Data Warehouse and Data Quality - Two options to implement data cleansing operations
How can data cleansing operations be implemented in the Data Warehouse There are two options
12/14/20231 min read


Data Warehouse and Data Quality - Two options to implement data cleansing operations
Nowadays everyone agrees to solve data quality issues at the data source, in the source systems. There is also a reason for this, because data quality issues residing in data sources prevent the source systems from properly servicing the execution of business processes.
Data Warehouse solutions have always performed data cleansing operations. A justified question is why Data Warehouse solutions (are able to) cleanse data and why the data cleansing operation is not or cannot be performed at the data source.
Let’s assume that there is a valid reason why data cleansing operation is not or cannot be performed at the data source; how can the data cleansing operation be implemented in the Data Warehouse?
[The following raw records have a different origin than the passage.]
-- ==== Sys2Proof/Laws/Config.lean ====
section
/-! SUPPORT. Which operations leave the configuration of every function as it is. -/

namespace Sys2Proof.Machine

open Sys2Proof

/-- From s to t no configuration changes. -/
def CfgOk (s t : State) : Prop := linkCfg t.host = linkCfg s.host ∧ ∀ f, cfgOf (t.fn f) = cfgOf (s.fn f)

abbrev CfgVia {β : Type} (p : β → State) (s : State) (r : β) : Prop := CfgOk s (p r)

abbrev CfgOpt (s : State) (r : Option State) : Prop := ∀ t, r = some t → CfgOk s t

theorem CfgOk.rfl {s : State} : CfgOk s s := ⟨Eq.refl _, fun _ => Eq.refl _⟩

theorem CfgOk.after {s t u : State} (k : CfgOk t u) (h : CfgOk s t) : CfgOk s u := ⟨k.1.trans h.1, fun f => (k.2 f).trans (h.2 f)⟩

theorem CfgOk.ofOnly {W : List Blk} {s t : State} (h : Only W s t) (k : W.contains .host = false) : CfgOk s t := by
  have e : t.host = s.host := h .host k
  refine ⟨by rw [e], fun f => ?_⟩
  unfold State.fn
  rw [e]

theorem CfgOpt.ofOnly {W : List Blk} {s : State} {r : Option State} (h : OnlyOpt W s r) (k : W.contains .host = false) : CfgOpt s r := fun t e => CfgOk.ofOnly (h t e) k

theorem CfgOk.put {s t u : State} (h : CfgOk s t) (k : CfgOk t u) : CfgOk s u := ⟨k.1.trans h.1, fun f => (k.2 f).trans (h.2 f)⟩

theorem CfgOk.ite {s a b : State} {c : Prop} [Decidable c] (ha : c → CfgOk s a) (hb : ¬c → CfgOk s b) : CfgOk s (if c then a else b) := by
  split
  · exact ha ‹_›
  · exact hb ‹_›

theorem CfgOk.iteV {β : Type} {p : β → State} {s : State} {a b : β} {c : Prop} [Decidable c] (ha : c → CfgVia p s a) (hb : ¬c → CfgVia p s b) : CfgVia p s (if c then a else b) := by
  split
  · exact ha ‹_›
  · exact hb ‹_›

theorem CfgOk.via2 {α : Type} {s x : State} {a : α} (h : CfgOk s x) : CfgVia Prod.snd s (a, x) := h

theorem CfgOk.via1 {α : Type} {s x : State} {a : α} (h : CfgOk s x) : CfgVia Prod.fst s (x, a) := h

theorem CfgOk.via3 {α β : Type} {s x : State} {a : α} {b : β} (h : CfgOk s x) : CfgVia (fun r : α × β × State => r.2.2) s (a, b, x) := h

theorem CfgOk.ofEq {β : Type} {p : β → State} {s t : State} {q r : β} (k : CfgVia p t q) (e : q = r) (h : CfgOk s t) : CfgVia p s r := e ▸ CfgOk.after k h

theorem CfgOpt.none {s : State} : CfgOpt s none := fun _ h => by cases h

theorem CfgOpt.some {s t : State} (h : CfgOk s t) : CfgOpt s (some t) := fun _ e => by cases e; exact h

theorem CfgOk.foldl {α : Type} {s t : State} {g : State → α → State} {l : List α} (k : ∀ t x, CfgOk t (g t x)) (h : CfgOk s t) : CfgOk s (l.foldl g t) := by
  induction l generalizing t with
  | nil => exact h
  | cons a r ih => exact ih ((k t a).after h)

theorem forEach_cfgOk {s : State} {l : List Nat} {g : Nat → State → State} (k : ∀ n t, CfgOk t (g n t)) : CfgOk s (forEach l g s) :=
  CfgOk.foldl (fun t n => k n t) CfgOk.rfl

theorem quietStep_cfg (x : Fn) : cfgOf (quietStep x) = cfgOf x := by
  unfold quietStep
  split <;> exact Eq.refl _

theorem State.modFn_cfgOk {s : State} {f : Nat} {g : Fn → Fn} (h : ∀ x, cfgOf (g x) = cfgOf x) : CfgOk s (s.modFn f g) := by
  refine ⟨Eq.refl _, fun k => ?_⟩
  by_cases e : k = f
  · subst e
    rw [State.modFn_same]
    exact h _
  · rw [State.modFn_other e]

theorem State.modHost_cfgOk {s : State} {g : HostLink → HostLink} (h : ∀ x, linkCfg (g x) = linkCfg x ∧ (g x).fns = x.fns) : CfgOk s (s.modHost g) := by
  refine ⟨(h _).1, fun k => ?_⟩
  unfold State.fn
  rw [State.modHost_host, (h _).2]

theorem aerCorrectable_cfgOk {a0 : Nat} {a1 : AerErr} {a2 : Machine.State} : CfgOk a2 (aerCorrectable a0 a1 a2) := by
  unfold aerCorrectable
  exact State.modFn_cfgOk (by intro x; repeat' (first | exact Eq.refl _ | split))

theorem aerUncorrectable_cfgOk {a0 : Nat} {a1 : AerErr} {a2 : Machine.State} : CfgOk a2 (aerUncorrectable a0 a1 a2) := by
  unfold aerUncorrectable
  exact State.modFn_cfgOk (by intro x; repeat' (first | exact Eq.refl _ | split))

theorem atcTouch_cfgOk {a0 : Nat} {a1 : W64} {a2 : Machine.State} : CfgOk a2 (atcTouch a0 a1 a2) := by
  unfold atcTouch
  exact State.modHost_cfgOk (by intro x; repeat' (first | exact ⟨Eq.refl _, Eq.refl _⟩ | split))

theorem atcInsert_cfgOk {a0 : AtcEntry} {a1 : Machine.State} : CfgOk a1 (atcInsert a0 a1) := by
  unfold atcInsert
  exact State.modHost_cfgOk (by intro x; repeat' (first | exact ⟨Eq.refl _, Eq.refl _⟩ | split))

theorem post_cfgOk {a0 : Nat} {a1 : W64} {a2 : Bytes} {a3 : Option Nat} {a4 : Machine.State} : CfgOk a4 (post a0 a1 a2 a3 a4) := by
  unfold post
  exact State.modHost_cfgOk (by intro x; repeat' (first | exact ⟨Eq.refl _, Eq.refl _⟩ | split))

theorem postPage_cfgOk {a0 : Nat} {a1 : W64} {a2 : Bytes} {a3 : Nat} {a4 : Machine.State} : CfgOk a4 (postPage a0 a1 a2 a3 a4) := by
  unfold postPage
  exact State.modHost_cfgOk (by intro x; repeat' (first | exact ⟨Eq.refl _, Eq.refl _⟩ | split))

theorem pushReq_cfgOk {a0 : Nat} {a1 : W64} {a2 : Nat} {a3 : Bool} {a4 : Why} {a5 : Bool} {a6 : Machine.State} : CfgOk a6 (pushReq a0 a1 a2 a3 a4 a5 a6) := by
  unfold pushReq
  exact State.modHost_cfgOk (by intro x; repeat' (first | exact ⟨Eq.refl _, Eq.refl _⟩ | split))

theorem hostRead_cfgOk {a0 : Nat} {a1 : W64} {a2 : Nat} {a3 : Why} {a4 : Machine.State} : CfgOk a4 (hostRead a0 a1 a2 a3 a4) := by
  unfold hostRead
  split
  · exact CfgOk.after (pushReq_cfgOk) (atcTouch_cfgOk)
  · exact pushReq_cfgOk

theorem modVec_cfgOk {a0 : Nat} {a1 : Nat} {a2 : Vec → Vec} {a3 : Machine.State} : CfgOk a3 (modVec a0 a1 a2 a3) := by
  unfold modVec
  exact State.modFn_cfgOk (by intro x; repeat' (first | exact Eq.refl _ | split))

theorem sendMsi_cfgOk {a0 : Nat} {a1 : Nat} {a2 : Machine.State} : CfgOk a2 (sendMsi a0 a1 a2) := by
  unfold sendMsi
  extract_lets +onlyGivenNames -merge -useContext -underBinder x0
  try clear_value x0
  refine CfgOk.ite (fun _ => ?_) (fun _ => ?_)
  · exact CfgOk.rfl
  · refine CfgOk.ite (fun _ => ?_) (fun _ => ?_)
    · exact modVec_cfgOk
    · exact CfgOk.after (post_cfgOk) (modVec_cfgOk)

theorem rptAnnounce_cfgOk {a0 : Nat} {a1 : Machine.State} : CfgOk a1 (rptAnnounce a0 a1) := by
  unfold rptAnnounce
  extract_lets +onlyGivenNames -merge -useContext -underBinder x0
  try clear_value x0
  refine CfgOk.ite (fun _ => ?_) (fun _ => ?_)
  · exact CfgOk.after (sendMsi_cfgOk) (CfgOk.ofOnly (State.modRpt_only (W := [.rings]) rfl) rfl)
  · exact CfgOk.ofOnly (State.modRpt_only (W := [.rings]) rfl) rfl
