-- ==== Sys2Proof/Tests/Slice0.lean ====
section
/-! SUPPORT. Tests: a term that each check of WellFormed refuses, values worked out from the spec, and, for the hypotheses of each clause of each statement, a state and operands that meet them all together. -/

namespace Sys2Proof.Tests

set_option maxRecDepth 20000
set_option Elab.async false

open Sys2Proof Sys2Proof.Machine

/-! A term that each check of Instr.wellFormed refuses, and one that passes them all. -/

theorem test_wellFormedRefused1 : (([.auxApplied 32 0 0 false, .auxApplied 0 16 0 false, .auxApplied 0 0 2 false, .moduleReset 32 0 0,
    .moduleReset 0 16 0, .moduleReset 0 0 2, .tapInstruction 7, .policyTimeout 512,
    .configRequest 256 .read, .flr 256, .flrComplete 256, .d3hotEntry 256,
    .busMasterEnableClear 256, .busMasterEnableSet 256, .atsEnableChange 256 false, .invalidateRequest 256 0 12,
    .invalidateRequest 0 (2 ^ 64) 12, .invalidateRequest 0 0 11, .invalidateRequest 0 0 64, .invalidateComplete 256 0 12,
    .invalidateComplete 0 (2 ^ 64) 12, .invalidateComplete 0 0 11, .invalidateComplete 0 0 64, .unsupportedRequest 256,
    .poisonedWindowWrite 256, .msixUnmask 256 0, .msixUnmask 0 2048, .coalTimeExpiry 256 0,
    .coalTimeExpiry 0 17, .mctpVdm 256 [], .mctpVdm 0 (List.replicate 69 0), .dblCtlEnSet 256 0,
    .dblCtlEnClear 256 0, .doorbellPoll 256, .doorbellTagFree 256, .doorbellReadComplete 256 .ur,
    .swapOutComplete 32, .slotStateLoaded 32, .ringIdleTimeout 32, .ringBound50us 32] : List Instr).all fun i => !i.wellFormed) = true := by decide +kernel

theorem test_wellFormedRefused2 : (([.lnMessage 256, .lnBackstop 256, .ringEnSet 256 0 0, .ringEnSet 0 16 0,
    .ringEnClear 256 0 0, .ringEnClear 0 16 0, .rptCfgEnSet 256 0, .rptCfgEnClear 256 0,
    .descriptorFetch 32, .descriptorReadComplete 32 [] none, .descriptorReadComplete 0 (List.replicate 513 0) none, .undefinedOpcode 256 0,
    .undefinedOpcode 0 16, .nop 256 0, .nop 0 16, .copyH2d 256 0,
    .copyH2d 0 16, .copyD2h 256 0, .copyD2h 0 16, .copyD2d 256 0,
    .copyD2d 0 16, .fill 256 0, .fill 0 16, .eventSignal 256 0,
    .eventSignal 0 16, .eventWait 256 0, .eventWait 0 16, .eventWaitMet 512,
    .eventWaitTimeout 512, .hostWrite 256 0, .hostWrite 0 16, .schedSet 256 0,
    .schedSet 0 16, .policy 256 0, .policy 0 16, .pinnedWriteResume 512,
    .commandComplete 512, .admitCmd 256 0, .admitCmd 0 16, .admitWaitExpiry 512] : List Instr).all fun i => !i.wellFormed) = true := by decide +kernel

theorem test_wellFormedRefused3 : (([.admitResidencyComplete 512, .programLoadComplete 512, .offerBackstop 512, .programAbort 256 0,
    .programAbort 0 16, .abortDrainComplete 16, .clusterScrubComplete 128, .pageMap 256 0,
    .pageMap 0 16, .pageUnmap 256 0, .pageUnmap 0 16, .pageUnmapComplete 512,
    .poolSet 256 0, .poolSet 0 16, .cageCreate 256 0, .cageCreate 0 16,
    .cageDestroy 256 0, .cageDestroy 0 16, .cageDestroyComplete 256, .cageQuota 256 0,
    .cageQuota 0 16, .frameScrubbed 65536, .demandZeroComplete 256 0, .demandZeroComplete 0 65536,
    .evictionComplete 256 0, .evictionComplete 0 65536, .restoreComplete 256 0, .restoreComplete 0 65536,
    .beatSlot 16, .programEnd 16, .gateLimitExpiry 16, .droopCrossing 128,
    .shadowAccessFail 16, .stackLineAccess (2 ^ 31) .read .clean, .stackReadout 8 none, .patrolScrubRead 8 .clean,
    .stackCeRateTimer 8, .stackTrainingEnd 256, .linkEnSet 16 0, .linkEnClear 16 0] : List Instr).all fun i => !i.wellFormed) = true := by decide +kernel

theorem test_wellFormedRefused4 : (([.laneStartupComplete 16 0, .laneStartupComplete 0 256, .hello 16 (List.replicate 64 0), .hello 0 [],
    .linkTrainingTimeout 16, .linkRetryTimer 16, .codewordPairUncorrectable 16, .dataFlitReceived 16 (List.replicate 64 0),
    .dataFlitReceived 0 [], .lctlReceived 16 (List.replicate 64 0), .lctlReceived 0 [], .replayTimeout 16,
    .nakHoldoffExpiry 16, .flitSlotTransmit 16, .auditSend 16, .laneLockLost 16,
    .fastRetrainComplete 16, .fastRetrainTimeout 16, .peerSilentTimeout 16, .mwrite 16,
    .mwriteLinesAcked 16, .mread 16, .mreadDataReady 16, .mdata 16,
    .mack 16, .vcMemTimeout 16 0, .linkErrRateTimer 16 0, .collGroupCreate 256 0,
    .collGroupCreate 0 16, .collGroupDestroy 256 0, .collGroupDestroy 0 16, .collBufRegister 256 0,
    .collBufRegister 0 16, .reduceScatter 256 0, .reduceScatter 0 16, .allGather 256 0,
    .allGather 0 16, .groupHello 16, .groupHelloResend 64, .groupAck 16] : List Instr).all fun i => !i.wellFormed) = true := by decide +kernel

theorem test_wellFormedRefused5 : (([.keyOffer 16, .groupBye 16, .collWaitExpiry 64 0 0, .collWaitExpiry 0 3 0,
    .collWaitExpiry 0 0 16, .collOpStart 64, .bindStartWaitEnd 64, .bindSourceGateMet 64,
    .opReady 16, .chunkStart 4, .collData 16 0, .collData 0 2,
    .chunkEnd 16 0, .chunkEnd 0 2, .chunkCheck 64 0 0, .chunkCheck 0 4 0,
    .chunkAck 16, .opAbort 16, .collProgressTimeout 64 0, .collProgressTimeout 0 16,
    .collDrainComplete 64, .pmbusRead [], .railAtLevel 16, .lockOriginSilent (2 ^ 32) 0,
    .lockOriginSilent 0 (2 ^ 64), .lockEntryExpiry (2 ^ 32) 0, .lockEntryExpiry 0 (2 ^ 64), .lockQueueSend 16,
    .dieSensorSample [], .sensorValidAgain 33, .probeDisagree 25, .zoneRecovery 6,
    .thresholdDwellExpiry 12, .thermalTimeout 16, .bemfZeroCrossing 0 [], .diagPulse [],
    .joinListenEnd 2, .rxFifoDrain 2, .rxOverflow 2, .busMessagePhase 2 0] : List Instr).all fun i => !i.wellFormed) = true := by decide +kernel

theorem test_wellFormedRefused6 : (([.busMessagePhase 0 256, .frameSent 2, .txExpiry 2 0, .txExpiry 0 12,
    .canError 2 0 0, .canError 0 257 0, .canError 0 0 257, .busOffWaitExpiry 2,
    .busOffRecovered 2, .leakAlert 2 { id := 0, data := [] }, .leakAlert 0 { id := 2 ^ 29, data := [] }, .leakAlert 0 { id := 0, data := List.replicate 65 0 },
    .tripNotice 2 { id := 0, data := [] }, .tripNotice 0 { id := 2 ^ 29, data := [] }, .tripNotice 0 { id := 0, data := List.replicate 65 0 }, .stageAlarm 2 { id := 0, data := [] },
    .stageAlarm 0 { id := 2 ^ 29, data := [] }, .stageAlarm 0 { id := 0, data := List.replicate 65 0 }, .rackAlert 2 { id := 0, data := [] }, .rackAlert 0 { id := 2 ^ 29, data := [] },
    .rackAlert 0 { id := 0, data := List.replicate 65 0 }, .claimCmd 2 { id := 0, data := [] }, .claimCmd 0 { id := 2 ^ 29, data := [] }, .claimCmd 0 { id := 0, data := List.replicate 65 0 },
    .wardenHb 2 { id := 0, data := [] }, .wardenHb 0 { id := 2 ^ 29, data := [] }, .wardenHb 0 { id := 0, data := List.replicate 65 0 }, .stageStatus 2 { id := 0, data := [] },
    .stageStatus 0 { id := 2 ^ 29, data := [] }, .stageStatus 0 { id := 0, data := List.replicate 65 0 }, .sync 2 { id := 0, data := [] }, .sync 0 { id := 2 ^ 29, data := [] },
    .sync 0 { id := 0, data := List.replicate 65 0 }, .moduleBudget 2 { id := 0, data := [] }, .moduleBudget 0 { id := 2 ^ 29, data := [] }, .moduleBudget 0 { id := 0, data := List.replicate 65 0 },
    .alloc 2 { id := 0, data := [] }, .alloc 0 { id := 2 ^ 29, data := [] }, .alloc 0 { id := 0, data := List.replicate 65 0 }, .rackBudget 2 { id := 0, data := [] }] : List Instr).all fun i => !i.wellFormed) = true := by decide +kernel

theorem test_wellFormedRefused7 : (([.rackBudget 0 { id := 2 ^ 29, data := [] }, .rackBudget 0 { id := 0, data := List.replicate 65 0 }, .moduleTelem 2 { id := 0, data := [] }, .moduleTelem 0 { id := 2 ^ 29, data := [] },
    .moduleTelem 0 { id := 0, data := List.replicate 65 0 }, .rackTelem 2 { id := 0, data := [] }, .rackTelem 0 { id := 2 ^ 29, data := [] }, .rackTelem 0 { id := 0, data := List.replicate 65 0 },
    .mirror 2 { id := 0, data := [] }, .mirror 0 { id := 2 ^ 29, data := [] }, .mirror 0 { id := 0, data := List.replicate 65 0 }, .nodeAnnounce 2 { id := 0, data := [] },
    .nodeAnnounce 0 { id := 2 ^ 29, data := [] }, .nodeAnnounce 0 { id := 0, data := List.replicate 65 0 }, .announceReq 2 { id := 0, data := [] }, .announceReq 0 { id := 2 ^ 29, data := [] },
    .announceReq 0 { id := 0, data := List.replicate 65 0 }, .busSleep 2 { id := 0, data := [] }, .busSleep 0 { id := 2 ^ 29, data := [] }, .busSleep 0 { id := 0, data := List.replicate 65 0 },
    .busWake 2 { id := 0, data := [] }, .busWake 0 { id := 2 ^ 29, data := [] }, .busWake 0 { id := 0, data := List.replicate 65 0 }, .makerFrame 2 { id := 0, data := [] },
    .makerFrame 0 { id := 2 ^ 29, data := [] }, .makerFrame 0 { id := 0, data := List.replicate 65 0 }, .busCountsTimer 2, .mbxSelect 256,
    .leakResponseDelay 2, .wlState 2 0 false [], .wlState 0 65536 false [], .wlState 0 0 false (List.replicate 1025 0),
    .wlMirror 2 0 false [], .wlMirror 0 65536 false [], .wlMirror 0 0 false (List.replicate 1025 0), .handover 2 0 false [],
    .handover 0 65536 false [], .handover 0 0 false (List.replicate 1025 0), .handoverAck 2 0 false [], .handoverAck 0 65536 false []] : List Instr).all fun i => !i.wellFormed) = true := by decide +kernel

theorem test_wellFormedRefused8 : (([.handoverAck 0 0 false (List.replicate 1025 0), .keepalive 2 0 false [], .keepalive 0 65536 false [], .keepalive 0 0 false (List.replicate 1025 0),
    .wlLaneDown 2, .mctpSmbusPacket (List.replicate 69 0), .w1cWrite 256 0x014 0, .w1cWrite 0 0 0,
    .lockedWrite (2 ^ 20) 0, .lockedWrite 2 0, .badSizeWindowAccess 256 0 0, .registerWrite 256 0 0 0,
    .ecrcError 256 none, .malformedFrame 2 false { id := 0, data := [] }, .malformedFrame 0 false { id := 2 ^ 29, data := [] }, .malformedFrame 0 false { id := 0, data := List.replicate 65 0 }] : List Instr).all fun i => !i.wellFormed) = true := by decide +kernel

theorem test_wellFormedPassed1 : (([.auxApplied 0 0 0 false, .moduleReset 0 0 0, .tapInstruction 0, .policyTimeout 0,
    .configRequest 0 .read, .flr 0, .flrComplete 0, .d3hotEntry 0,
    .busMasterEnableClear 0, .busMasterEnableSet 0, .atsEnableChange 0 false, .invalidateRequest 0 0 12,
    .invalidateComplete 0 0 12, .unsupportedRequest 0, .poisonedWindowWrite 0, .msixUnmask 0 0,
    .coalTimeExpiry 0 0, .mctpVdm 0 [], .dblCtlEnSet 0 0, .dblCtlEnClear 0 0,
    .doorbellPoll 0, .doorbellTagFree 0, .doorbellReadComplete 0 .ur, .swapOutComplete 0,
    .slotStateLoaded 0, .ringIdleTimeout 0, .ringBound50us 0, .lnMessage 0,
    .lnBackstop 0, .ringEnSet 0 0 0, .ringEnClear 0 0 0, .rptCfgEnSet 0 0,
    .rptCfgEnClear 0 0, .descriptorFetch 0, .descriptorReadComplete 0 [] none, .undefinedOpcode 0 0,
    .nop 0 0, .copyH2d 0 0, .copyD2h 0 0, .copyD2d 0 0] : List Instr).all fun i => i.wellFormed) = true := by decide +kernel

theorem test_wellFormedPassed2 : (([.fill 0 0, .eventSignal 0 0, .eventWait 0 0, .eventWaitMet 0,
    .eventWaitTimeout 0, .hostWrite 0 0, .schedSet 0 0, .policy 0 0,
    .pinnedWriteResume 0, .commandComplete 0, .admitCmd 0 0, .admitWaitExpiry 0,
    .admitResidencyComplete 0, .programLoadComplete 0, .offerBackstop 0, .programAbort 0 0,
    .abortDrainComplete 0, .clusterScrubComplete 0, .pageMap 0 0, .pageUnmap 0 0,
    .pageUnmapComplete 0, .poolSet 0 0, .cageCreate 0 0, .cageDestroy 0 0,
    .cageDestroyComplete 0, .cageQuota 0 0, .frameScrubbed 0, .demandZeroComplete 0 0,
    .evictionComplete 0 0, .restoreComplete 0 0, .beatSlot 0, .programEnd 0,
    .gateLimitExpiry 0, .droopCrossing 0, .shadowAccessFail 0, .stackLineAccess 0 .read .clean,
    .stackReadout 0 none, .patrolScrubRead 0 .clean, .stackCeRateTimer 0, .stackTrainingEnd 0] : List Instr).all fun i => i.wellFormed) = true := by decide +kernel

theorem test_wellFormedPassed3 : (([.linkEnSet 0 0, .linkEnClear 0 0, .laneStartupComplete 0 0, .hello 0 (List.replicate 64 0),
    .linkTrainingTimeout 0, .linkRetryTimer 0, .codewordPairUncorrectable 0, .dataFlitReceived 0 (List.replicate 64 0),
    .lctlReceived 0 (List.replicate 64 0), .replayTimeout 0, .nakHoldoffExpiry 0, .flitSlotTransmit 0,
    .auditSend 0, .laneLockLost 0, .fastRetrainComplete 0, .fastRetrainTimeout 0,
    .peerSilentTimeout 0, .mwrite 0, .mwriteLinesAcked 0, .mread 0,
    .mreadDataReady 0, .mdata 0, .mack 0, .vcMemTimeout 0 0,
    .linkErrRateTimer 0 0, .collGroupCreate 0 0, .collGroupDestroy 0 0, .collBufRegister 0 0,
    .reduceScatter 0 0, .allGather 0 0, .groupHello 0, .groupHelloResend 0,
    .groupAck 0, .keyOffer 0, .groupBye 0, .collWaitExpiry 0 0 0,
    .collOpStart 0, .bindStartWaitEnd 0, .bindSourceGateMet 0, .opReady 0] : List Instr).all fun i => i.wellFormed) = true := by decide +kernel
There are two options of which the first option is preferred looking at quality criteria such as Controllability and Maintainability:
Create a dataset containing data cleansing rules, which is (left outer) joined with a source dataset containing data to be cleansed. The dataset containing data cleansing rules than preferably is maintained by the Business using a leigh-weight but robust User Interface
Write code to perform the data cleansing rules. The advice is to only choose this option, when the first option is not possible
Thumbs of rule for data cleansing operations performed by Data Warehouse solutions is that both the result of the data cleansing operation and the original source value is stored in the destination tables of the Data Warehouse. The Data Warehouse presents the quality of the source data “as is” together with the cleansed values. In that situation the Business is always able to check the result of the performed data cleansing operations.